[Opening EXCERPTED RECORDS section]
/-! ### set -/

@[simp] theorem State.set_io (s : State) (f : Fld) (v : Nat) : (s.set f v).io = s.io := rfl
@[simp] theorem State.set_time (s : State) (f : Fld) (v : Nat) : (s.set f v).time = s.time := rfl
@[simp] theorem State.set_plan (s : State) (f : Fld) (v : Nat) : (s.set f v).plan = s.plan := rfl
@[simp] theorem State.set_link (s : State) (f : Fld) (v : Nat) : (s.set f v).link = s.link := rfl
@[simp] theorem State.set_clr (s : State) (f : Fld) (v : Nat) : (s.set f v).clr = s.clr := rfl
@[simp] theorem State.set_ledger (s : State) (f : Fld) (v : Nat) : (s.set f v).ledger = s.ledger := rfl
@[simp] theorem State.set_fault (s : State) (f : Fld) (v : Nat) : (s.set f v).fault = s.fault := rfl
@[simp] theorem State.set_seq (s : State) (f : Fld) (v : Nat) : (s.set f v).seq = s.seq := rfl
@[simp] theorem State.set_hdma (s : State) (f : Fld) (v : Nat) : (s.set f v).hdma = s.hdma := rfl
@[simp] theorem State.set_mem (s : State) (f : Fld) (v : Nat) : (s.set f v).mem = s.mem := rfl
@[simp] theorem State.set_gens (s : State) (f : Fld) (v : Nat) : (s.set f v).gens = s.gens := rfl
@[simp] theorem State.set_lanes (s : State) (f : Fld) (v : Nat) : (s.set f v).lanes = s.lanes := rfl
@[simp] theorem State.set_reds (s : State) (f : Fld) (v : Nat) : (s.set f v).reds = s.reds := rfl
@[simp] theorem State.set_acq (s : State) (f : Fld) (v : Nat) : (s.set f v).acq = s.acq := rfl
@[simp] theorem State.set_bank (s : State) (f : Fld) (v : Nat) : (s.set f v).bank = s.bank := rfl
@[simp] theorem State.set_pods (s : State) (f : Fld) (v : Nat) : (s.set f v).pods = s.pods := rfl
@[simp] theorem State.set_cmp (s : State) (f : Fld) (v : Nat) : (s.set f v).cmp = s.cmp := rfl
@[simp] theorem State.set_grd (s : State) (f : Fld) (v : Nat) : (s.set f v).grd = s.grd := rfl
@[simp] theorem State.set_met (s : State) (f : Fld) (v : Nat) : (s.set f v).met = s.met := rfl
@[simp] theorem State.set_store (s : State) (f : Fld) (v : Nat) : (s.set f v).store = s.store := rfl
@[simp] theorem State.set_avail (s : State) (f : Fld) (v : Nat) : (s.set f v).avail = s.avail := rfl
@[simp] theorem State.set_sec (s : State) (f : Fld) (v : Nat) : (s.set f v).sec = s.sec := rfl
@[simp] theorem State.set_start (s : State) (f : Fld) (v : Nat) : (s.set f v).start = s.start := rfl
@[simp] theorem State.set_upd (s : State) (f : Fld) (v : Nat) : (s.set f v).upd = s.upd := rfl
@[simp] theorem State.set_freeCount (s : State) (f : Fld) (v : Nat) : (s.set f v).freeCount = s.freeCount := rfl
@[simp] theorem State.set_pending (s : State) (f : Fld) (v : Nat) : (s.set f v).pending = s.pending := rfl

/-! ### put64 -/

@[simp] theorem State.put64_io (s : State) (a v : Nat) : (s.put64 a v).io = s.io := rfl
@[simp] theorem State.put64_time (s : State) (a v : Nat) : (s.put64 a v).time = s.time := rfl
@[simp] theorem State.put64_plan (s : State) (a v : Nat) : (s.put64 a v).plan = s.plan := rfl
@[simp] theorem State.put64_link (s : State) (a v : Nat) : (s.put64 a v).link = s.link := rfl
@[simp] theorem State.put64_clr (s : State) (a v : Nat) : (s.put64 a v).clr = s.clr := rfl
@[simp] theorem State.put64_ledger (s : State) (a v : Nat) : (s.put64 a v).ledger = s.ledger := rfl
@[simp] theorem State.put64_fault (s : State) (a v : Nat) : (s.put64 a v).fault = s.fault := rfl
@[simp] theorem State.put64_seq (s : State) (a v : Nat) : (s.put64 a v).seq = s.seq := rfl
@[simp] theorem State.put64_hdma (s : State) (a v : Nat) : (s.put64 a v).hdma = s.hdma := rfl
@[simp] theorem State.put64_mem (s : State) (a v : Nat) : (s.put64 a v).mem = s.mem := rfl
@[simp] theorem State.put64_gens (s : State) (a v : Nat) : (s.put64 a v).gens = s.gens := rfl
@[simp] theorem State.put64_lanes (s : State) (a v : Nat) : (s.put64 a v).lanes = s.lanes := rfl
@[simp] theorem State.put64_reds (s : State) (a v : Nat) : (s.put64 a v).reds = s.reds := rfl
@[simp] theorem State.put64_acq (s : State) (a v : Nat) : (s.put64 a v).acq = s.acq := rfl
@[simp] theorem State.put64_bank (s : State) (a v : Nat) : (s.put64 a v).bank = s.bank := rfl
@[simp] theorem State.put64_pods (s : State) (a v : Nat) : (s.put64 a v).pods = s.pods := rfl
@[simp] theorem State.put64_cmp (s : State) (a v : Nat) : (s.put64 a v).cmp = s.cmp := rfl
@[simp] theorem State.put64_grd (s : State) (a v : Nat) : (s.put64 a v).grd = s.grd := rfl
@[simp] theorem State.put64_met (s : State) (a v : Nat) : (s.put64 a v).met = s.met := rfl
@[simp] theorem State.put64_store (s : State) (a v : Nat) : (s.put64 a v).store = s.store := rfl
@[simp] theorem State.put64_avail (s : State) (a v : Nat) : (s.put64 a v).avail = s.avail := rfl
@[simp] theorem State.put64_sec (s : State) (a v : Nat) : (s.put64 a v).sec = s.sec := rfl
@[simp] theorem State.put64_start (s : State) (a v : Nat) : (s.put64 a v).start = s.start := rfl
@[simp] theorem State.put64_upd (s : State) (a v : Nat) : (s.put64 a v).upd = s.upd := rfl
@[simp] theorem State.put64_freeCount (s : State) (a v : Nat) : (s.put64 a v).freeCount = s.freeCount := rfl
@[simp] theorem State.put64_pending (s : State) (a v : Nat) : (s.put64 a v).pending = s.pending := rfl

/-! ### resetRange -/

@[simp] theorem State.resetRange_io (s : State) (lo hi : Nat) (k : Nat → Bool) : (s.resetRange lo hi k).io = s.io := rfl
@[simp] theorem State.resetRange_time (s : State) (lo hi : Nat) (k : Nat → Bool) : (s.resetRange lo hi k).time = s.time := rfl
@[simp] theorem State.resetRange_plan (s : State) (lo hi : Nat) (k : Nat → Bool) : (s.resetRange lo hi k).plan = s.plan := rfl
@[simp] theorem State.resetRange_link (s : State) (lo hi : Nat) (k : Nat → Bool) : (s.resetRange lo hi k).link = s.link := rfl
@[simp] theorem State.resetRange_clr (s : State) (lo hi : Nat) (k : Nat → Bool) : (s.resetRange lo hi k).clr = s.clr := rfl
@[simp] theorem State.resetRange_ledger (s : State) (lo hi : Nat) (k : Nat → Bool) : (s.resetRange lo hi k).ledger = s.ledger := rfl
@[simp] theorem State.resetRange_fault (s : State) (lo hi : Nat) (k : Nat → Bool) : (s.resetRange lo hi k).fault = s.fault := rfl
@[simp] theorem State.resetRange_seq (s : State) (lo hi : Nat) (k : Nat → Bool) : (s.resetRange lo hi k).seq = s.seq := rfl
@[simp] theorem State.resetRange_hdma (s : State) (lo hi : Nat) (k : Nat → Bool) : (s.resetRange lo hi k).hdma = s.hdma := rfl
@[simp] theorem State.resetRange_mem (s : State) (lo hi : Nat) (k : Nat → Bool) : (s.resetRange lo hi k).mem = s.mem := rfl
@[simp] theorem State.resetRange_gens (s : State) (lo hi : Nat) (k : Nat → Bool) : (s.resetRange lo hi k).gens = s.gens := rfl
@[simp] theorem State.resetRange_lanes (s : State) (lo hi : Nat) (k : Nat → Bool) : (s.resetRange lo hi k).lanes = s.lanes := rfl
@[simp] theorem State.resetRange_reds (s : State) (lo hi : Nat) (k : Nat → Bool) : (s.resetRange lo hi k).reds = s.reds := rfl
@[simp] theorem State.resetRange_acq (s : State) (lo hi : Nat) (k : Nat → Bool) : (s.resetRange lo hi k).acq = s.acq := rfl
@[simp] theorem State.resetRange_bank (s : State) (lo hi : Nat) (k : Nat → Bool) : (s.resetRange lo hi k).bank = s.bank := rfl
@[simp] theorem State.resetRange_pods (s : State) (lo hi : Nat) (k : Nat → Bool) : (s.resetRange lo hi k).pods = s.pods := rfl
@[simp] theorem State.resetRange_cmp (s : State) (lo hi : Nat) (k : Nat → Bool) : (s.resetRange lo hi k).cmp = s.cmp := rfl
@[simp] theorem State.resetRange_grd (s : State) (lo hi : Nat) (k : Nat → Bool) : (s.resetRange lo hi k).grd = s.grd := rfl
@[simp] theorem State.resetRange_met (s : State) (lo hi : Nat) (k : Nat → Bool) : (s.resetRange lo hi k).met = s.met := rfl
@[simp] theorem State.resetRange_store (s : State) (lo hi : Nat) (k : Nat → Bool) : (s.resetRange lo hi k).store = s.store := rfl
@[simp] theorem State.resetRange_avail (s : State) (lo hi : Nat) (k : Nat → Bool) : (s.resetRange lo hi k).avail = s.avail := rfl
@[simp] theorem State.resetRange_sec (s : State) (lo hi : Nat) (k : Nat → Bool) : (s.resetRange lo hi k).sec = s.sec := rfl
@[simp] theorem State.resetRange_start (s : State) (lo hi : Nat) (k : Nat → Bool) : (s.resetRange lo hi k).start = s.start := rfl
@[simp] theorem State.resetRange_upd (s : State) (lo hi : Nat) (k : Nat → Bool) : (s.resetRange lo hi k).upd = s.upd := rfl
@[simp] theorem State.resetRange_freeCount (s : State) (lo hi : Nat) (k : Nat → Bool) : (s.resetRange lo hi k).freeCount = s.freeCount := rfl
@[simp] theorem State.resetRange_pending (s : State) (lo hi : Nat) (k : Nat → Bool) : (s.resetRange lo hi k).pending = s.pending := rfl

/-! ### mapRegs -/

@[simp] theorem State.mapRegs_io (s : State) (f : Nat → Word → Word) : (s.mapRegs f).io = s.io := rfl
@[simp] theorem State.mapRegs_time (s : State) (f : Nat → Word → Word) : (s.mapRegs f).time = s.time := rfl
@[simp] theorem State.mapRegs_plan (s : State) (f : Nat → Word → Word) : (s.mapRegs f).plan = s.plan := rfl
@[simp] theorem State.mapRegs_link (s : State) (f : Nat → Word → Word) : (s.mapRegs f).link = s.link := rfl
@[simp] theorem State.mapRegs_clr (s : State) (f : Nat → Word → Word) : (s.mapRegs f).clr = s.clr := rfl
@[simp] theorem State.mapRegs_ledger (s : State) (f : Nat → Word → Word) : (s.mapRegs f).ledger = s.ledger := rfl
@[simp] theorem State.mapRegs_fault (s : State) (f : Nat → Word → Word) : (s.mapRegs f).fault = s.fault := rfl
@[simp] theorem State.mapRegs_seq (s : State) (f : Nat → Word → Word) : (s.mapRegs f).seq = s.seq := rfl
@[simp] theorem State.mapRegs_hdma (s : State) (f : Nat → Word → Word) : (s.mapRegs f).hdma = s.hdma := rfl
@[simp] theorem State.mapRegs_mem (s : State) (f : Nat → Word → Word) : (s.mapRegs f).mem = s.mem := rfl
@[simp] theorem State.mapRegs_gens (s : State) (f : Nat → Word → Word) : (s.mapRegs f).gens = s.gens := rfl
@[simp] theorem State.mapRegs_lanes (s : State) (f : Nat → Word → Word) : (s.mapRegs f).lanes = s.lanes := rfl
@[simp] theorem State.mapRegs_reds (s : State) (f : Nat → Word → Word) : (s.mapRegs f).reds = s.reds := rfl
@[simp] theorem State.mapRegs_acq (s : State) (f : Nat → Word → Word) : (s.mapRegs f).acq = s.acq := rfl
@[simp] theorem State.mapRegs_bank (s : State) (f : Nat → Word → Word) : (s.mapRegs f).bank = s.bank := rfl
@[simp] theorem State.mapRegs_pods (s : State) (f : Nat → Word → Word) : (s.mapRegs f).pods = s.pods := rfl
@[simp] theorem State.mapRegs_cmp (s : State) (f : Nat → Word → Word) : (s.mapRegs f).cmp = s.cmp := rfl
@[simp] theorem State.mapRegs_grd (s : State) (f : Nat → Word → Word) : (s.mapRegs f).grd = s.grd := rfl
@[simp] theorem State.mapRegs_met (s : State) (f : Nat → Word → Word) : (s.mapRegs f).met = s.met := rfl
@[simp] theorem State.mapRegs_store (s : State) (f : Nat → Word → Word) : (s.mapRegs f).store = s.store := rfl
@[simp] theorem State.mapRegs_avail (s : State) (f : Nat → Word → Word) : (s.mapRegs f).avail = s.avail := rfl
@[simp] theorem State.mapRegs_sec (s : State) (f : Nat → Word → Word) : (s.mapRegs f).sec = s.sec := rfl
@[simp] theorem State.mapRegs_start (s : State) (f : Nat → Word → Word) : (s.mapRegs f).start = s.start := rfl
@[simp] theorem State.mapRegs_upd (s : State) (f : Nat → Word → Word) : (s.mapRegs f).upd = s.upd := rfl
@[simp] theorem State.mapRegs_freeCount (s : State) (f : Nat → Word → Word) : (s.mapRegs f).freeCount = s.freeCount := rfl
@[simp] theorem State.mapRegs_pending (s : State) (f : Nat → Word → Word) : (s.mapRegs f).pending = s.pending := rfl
[Closing EXCERPTED RECORDS section]
[Opening EXCERPTED RECORDS section]
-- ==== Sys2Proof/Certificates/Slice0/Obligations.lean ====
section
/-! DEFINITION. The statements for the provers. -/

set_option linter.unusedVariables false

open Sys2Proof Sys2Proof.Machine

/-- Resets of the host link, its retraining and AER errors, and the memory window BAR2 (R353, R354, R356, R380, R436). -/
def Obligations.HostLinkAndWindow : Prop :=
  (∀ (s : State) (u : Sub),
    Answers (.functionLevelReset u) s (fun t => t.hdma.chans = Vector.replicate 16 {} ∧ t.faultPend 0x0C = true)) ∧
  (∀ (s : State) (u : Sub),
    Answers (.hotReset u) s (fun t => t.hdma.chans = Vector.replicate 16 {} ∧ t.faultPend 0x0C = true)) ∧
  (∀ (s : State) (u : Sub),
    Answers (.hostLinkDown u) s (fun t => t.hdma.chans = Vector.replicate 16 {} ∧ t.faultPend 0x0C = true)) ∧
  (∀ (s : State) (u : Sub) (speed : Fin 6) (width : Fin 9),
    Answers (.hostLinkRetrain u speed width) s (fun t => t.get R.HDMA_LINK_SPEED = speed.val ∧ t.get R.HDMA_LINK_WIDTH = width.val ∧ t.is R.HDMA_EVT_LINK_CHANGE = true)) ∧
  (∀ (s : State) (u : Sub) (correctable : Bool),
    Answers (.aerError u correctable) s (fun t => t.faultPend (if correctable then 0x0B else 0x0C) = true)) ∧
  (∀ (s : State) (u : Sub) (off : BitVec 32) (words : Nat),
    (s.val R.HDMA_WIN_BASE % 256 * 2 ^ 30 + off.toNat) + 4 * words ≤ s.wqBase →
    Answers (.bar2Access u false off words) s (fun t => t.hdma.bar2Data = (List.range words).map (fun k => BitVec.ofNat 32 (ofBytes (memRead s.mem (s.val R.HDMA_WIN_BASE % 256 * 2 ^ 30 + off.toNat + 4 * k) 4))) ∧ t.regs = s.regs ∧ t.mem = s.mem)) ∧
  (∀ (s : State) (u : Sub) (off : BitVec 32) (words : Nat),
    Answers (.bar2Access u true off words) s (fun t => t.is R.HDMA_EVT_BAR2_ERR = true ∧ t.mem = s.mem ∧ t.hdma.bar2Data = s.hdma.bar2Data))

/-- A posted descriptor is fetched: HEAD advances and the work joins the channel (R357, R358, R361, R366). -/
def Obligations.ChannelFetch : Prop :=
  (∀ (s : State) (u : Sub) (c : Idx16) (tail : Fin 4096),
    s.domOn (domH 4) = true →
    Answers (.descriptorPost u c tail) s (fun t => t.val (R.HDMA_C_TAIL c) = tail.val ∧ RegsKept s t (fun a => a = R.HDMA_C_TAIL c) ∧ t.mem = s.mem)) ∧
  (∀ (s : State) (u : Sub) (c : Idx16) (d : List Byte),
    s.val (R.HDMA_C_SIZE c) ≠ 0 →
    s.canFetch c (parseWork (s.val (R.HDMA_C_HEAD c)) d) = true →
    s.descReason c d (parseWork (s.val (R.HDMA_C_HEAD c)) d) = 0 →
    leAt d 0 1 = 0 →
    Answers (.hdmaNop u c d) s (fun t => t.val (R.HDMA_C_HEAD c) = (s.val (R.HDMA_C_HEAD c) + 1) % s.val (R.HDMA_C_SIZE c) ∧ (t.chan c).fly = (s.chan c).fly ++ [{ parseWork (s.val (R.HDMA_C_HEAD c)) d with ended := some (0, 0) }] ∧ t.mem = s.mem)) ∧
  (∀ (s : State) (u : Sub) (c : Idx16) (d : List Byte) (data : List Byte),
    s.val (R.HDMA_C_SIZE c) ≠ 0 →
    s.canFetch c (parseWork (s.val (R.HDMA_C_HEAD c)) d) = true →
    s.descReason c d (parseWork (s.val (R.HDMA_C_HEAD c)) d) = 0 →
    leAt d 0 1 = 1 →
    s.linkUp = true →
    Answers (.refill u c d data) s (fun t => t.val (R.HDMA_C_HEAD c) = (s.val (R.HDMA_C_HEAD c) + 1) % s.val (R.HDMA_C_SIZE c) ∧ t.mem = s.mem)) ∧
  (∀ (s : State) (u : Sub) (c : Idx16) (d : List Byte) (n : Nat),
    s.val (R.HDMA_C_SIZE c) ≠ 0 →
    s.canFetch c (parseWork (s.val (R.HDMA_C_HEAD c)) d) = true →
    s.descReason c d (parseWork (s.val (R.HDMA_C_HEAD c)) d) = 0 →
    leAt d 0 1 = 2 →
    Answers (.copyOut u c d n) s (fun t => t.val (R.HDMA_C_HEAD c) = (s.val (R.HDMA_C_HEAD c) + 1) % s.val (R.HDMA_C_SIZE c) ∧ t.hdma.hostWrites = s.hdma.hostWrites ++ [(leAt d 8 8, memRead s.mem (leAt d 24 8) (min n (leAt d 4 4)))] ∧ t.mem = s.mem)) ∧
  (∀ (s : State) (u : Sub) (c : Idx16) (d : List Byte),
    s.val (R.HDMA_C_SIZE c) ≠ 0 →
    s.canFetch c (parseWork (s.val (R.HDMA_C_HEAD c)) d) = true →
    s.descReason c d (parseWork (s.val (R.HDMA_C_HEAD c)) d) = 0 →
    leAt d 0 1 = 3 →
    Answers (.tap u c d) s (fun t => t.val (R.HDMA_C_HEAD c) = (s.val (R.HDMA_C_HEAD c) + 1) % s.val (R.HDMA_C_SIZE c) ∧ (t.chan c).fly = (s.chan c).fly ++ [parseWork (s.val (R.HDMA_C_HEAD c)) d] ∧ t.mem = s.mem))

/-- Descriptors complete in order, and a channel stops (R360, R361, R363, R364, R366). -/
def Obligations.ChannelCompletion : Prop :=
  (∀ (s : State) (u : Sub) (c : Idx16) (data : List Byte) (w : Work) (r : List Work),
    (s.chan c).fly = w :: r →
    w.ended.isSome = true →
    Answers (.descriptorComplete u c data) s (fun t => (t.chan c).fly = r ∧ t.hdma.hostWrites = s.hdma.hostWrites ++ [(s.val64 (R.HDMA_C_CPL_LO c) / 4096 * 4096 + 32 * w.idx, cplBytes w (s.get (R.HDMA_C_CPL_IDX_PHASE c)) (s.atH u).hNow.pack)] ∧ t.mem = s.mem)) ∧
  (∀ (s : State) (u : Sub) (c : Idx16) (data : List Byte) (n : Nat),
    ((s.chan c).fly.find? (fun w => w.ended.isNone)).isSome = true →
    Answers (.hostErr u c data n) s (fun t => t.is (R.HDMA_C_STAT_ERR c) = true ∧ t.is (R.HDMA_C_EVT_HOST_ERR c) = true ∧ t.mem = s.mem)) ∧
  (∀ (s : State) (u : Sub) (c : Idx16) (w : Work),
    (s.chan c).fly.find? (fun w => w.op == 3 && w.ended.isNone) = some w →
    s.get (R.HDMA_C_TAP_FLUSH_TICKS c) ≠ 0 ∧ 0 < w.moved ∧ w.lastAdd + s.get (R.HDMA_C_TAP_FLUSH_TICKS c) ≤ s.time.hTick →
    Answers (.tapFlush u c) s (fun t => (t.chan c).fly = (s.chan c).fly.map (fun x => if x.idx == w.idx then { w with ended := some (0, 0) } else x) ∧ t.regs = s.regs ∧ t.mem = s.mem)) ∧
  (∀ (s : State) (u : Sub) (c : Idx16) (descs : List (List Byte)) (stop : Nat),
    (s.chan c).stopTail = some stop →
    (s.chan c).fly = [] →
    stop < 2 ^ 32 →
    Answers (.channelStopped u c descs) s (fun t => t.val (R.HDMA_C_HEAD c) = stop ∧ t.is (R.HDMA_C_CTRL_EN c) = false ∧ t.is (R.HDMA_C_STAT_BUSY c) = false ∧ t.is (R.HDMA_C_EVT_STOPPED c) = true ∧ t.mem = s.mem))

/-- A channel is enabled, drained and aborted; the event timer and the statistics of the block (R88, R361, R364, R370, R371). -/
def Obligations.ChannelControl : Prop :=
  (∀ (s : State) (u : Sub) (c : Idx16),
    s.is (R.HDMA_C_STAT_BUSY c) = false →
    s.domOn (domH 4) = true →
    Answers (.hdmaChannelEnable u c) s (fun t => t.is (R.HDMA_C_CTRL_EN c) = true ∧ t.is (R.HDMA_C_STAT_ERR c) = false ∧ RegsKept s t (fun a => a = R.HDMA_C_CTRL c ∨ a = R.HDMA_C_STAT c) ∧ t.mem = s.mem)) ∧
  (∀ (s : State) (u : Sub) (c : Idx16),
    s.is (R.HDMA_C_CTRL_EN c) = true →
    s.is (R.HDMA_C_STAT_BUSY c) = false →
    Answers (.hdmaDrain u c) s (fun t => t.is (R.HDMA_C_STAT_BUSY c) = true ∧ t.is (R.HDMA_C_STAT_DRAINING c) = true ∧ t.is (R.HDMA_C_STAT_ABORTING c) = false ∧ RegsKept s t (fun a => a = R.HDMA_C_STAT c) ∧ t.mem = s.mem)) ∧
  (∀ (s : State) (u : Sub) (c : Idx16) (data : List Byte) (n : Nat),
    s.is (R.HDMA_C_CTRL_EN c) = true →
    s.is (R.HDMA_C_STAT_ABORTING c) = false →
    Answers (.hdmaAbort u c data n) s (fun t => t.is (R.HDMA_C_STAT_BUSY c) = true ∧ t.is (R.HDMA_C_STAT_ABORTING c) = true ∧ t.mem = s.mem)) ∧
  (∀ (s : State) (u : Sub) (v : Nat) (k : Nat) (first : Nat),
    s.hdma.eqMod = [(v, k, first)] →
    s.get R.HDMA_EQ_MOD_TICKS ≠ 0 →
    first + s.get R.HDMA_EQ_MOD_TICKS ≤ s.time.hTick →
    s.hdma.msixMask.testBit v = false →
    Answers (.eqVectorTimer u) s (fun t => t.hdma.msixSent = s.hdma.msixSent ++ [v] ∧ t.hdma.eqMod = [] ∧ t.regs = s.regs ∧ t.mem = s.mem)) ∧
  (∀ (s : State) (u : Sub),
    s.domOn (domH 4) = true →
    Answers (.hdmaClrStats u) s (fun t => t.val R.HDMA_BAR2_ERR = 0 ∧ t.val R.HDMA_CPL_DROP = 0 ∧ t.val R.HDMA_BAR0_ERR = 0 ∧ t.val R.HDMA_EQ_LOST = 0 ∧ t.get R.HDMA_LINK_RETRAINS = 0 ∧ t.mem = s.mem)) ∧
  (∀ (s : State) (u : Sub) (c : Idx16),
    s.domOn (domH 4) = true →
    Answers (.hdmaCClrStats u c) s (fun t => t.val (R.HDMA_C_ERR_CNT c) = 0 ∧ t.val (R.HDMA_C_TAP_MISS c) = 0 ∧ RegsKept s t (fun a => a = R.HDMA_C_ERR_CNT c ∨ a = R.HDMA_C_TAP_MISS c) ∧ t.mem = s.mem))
[Closing EXCERPTED RECORDS section]
When the line with "k).pods = s.pods := rfl" is reached in the data above, begin copying, and stop after the line with "k).met = s.met := rfl"; copy each line exactly, both ends included.

[EXERCISE RESPONSE]
@[simp] theorem State.resetRange_pods (s : State) (lo hi : Nat) (k : Nat → Bool) : (s.resetRange lo hi k).pods = s.pods := rfl
@[simp] theorem State.resetRange_cmp (s : State) (lo hi : Nat) (k : Nat → Bool) : (s.resetRange lo hi k).cmp = s.cmp := rfl
@[simp] theorem State.resetRange_grd (s : State) (lo hi : Nat) (k : Nat → Bool) : (s.resetRange lo hi k).grd = s.grd := rfl
@[simp] theorem State.resetRange_met (s : State) (lo hi : Nat) (k : Nat → Bool) : (s.resetRange lo hi k).met = s.met := rfl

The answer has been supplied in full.